- **What the task requires**:
Tally up the lines below that contain the word "have" and give the total alone.

*** Given records Section Begins ***

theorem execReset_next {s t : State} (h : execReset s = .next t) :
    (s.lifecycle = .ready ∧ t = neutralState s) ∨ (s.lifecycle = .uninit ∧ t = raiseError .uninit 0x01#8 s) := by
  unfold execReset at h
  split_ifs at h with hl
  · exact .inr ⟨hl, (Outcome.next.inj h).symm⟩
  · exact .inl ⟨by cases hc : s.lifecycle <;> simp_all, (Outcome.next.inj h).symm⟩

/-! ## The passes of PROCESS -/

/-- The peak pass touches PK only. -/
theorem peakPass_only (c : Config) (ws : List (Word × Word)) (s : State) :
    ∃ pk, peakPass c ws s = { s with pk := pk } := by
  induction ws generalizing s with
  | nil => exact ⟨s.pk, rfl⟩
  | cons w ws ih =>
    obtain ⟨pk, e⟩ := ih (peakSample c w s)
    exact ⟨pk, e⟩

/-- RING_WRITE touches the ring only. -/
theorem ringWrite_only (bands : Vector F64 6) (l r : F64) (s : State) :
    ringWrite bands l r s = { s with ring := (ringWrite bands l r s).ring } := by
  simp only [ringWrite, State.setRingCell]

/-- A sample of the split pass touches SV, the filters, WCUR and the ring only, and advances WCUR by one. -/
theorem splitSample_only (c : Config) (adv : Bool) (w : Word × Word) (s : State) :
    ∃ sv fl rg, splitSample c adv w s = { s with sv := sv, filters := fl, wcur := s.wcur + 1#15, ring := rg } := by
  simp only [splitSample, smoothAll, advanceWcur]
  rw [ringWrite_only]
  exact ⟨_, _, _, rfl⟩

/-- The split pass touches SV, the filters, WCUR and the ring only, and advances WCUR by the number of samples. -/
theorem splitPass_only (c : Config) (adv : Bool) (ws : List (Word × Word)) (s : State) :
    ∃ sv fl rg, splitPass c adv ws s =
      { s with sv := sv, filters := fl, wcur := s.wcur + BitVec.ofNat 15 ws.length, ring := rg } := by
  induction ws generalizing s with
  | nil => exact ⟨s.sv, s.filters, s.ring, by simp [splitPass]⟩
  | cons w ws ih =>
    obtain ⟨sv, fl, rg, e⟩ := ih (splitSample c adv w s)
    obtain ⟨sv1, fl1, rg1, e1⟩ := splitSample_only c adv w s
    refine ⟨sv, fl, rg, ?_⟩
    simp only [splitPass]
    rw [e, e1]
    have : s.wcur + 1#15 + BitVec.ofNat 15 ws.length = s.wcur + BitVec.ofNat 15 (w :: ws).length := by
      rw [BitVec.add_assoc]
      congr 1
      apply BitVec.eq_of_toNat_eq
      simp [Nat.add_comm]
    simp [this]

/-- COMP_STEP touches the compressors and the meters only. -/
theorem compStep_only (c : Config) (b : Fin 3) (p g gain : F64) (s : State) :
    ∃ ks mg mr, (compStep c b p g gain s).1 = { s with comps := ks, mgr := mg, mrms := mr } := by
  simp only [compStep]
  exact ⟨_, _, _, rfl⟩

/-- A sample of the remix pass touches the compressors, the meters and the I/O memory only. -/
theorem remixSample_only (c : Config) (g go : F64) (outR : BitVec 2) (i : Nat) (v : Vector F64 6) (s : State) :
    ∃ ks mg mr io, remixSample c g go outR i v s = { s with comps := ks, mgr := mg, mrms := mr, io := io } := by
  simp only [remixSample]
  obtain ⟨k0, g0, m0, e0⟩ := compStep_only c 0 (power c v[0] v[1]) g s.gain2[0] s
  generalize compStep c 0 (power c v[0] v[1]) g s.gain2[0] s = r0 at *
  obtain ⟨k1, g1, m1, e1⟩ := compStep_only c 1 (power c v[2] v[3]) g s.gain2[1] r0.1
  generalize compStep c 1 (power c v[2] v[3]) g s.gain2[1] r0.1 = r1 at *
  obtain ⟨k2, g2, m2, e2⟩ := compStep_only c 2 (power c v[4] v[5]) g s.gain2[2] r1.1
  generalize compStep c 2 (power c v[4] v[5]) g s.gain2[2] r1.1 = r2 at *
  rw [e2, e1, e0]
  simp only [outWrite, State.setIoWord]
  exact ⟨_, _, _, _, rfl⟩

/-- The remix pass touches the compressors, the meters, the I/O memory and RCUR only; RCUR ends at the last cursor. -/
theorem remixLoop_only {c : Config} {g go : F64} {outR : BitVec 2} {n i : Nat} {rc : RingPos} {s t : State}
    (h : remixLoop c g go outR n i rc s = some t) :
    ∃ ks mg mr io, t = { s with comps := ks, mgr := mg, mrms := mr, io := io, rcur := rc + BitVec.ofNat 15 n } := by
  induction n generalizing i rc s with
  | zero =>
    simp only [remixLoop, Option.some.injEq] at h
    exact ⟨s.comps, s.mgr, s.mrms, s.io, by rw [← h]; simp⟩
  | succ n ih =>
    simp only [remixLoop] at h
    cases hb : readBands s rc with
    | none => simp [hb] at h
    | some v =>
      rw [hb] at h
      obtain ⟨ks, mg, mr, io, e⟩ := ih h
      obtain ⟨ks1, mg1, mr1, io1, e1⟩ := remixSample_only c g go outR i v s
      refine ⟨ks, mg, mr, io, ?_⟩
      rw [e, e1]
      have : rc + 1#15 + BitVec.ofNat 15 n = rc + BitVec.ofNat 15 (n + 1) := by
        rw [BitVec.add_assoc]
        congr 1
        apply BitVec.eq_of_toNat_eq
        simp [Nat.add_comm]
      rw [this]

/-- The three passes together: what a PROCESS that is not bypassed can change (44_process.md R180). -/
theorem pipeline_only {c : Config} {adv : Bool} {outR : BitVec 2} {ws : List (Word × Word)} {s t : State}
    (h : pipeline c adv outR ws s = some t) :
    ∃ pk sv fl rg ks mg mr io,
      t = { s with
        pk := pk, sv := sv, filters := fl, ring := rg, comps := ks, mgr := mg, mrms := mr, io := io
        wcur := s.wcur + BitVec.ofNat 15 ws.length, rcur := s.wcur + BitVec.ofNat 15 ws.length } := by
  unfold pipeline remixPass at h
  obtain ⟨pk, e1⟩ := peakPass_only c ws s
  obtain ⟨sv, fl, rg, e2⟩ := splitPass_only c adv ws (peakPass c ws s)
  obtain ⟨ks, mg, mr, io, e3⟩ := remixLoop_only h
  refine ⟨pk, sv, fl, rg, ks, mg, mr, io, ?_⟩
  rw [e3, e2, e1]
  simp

*** Given records Section Ends ***

- **The completed task**:
2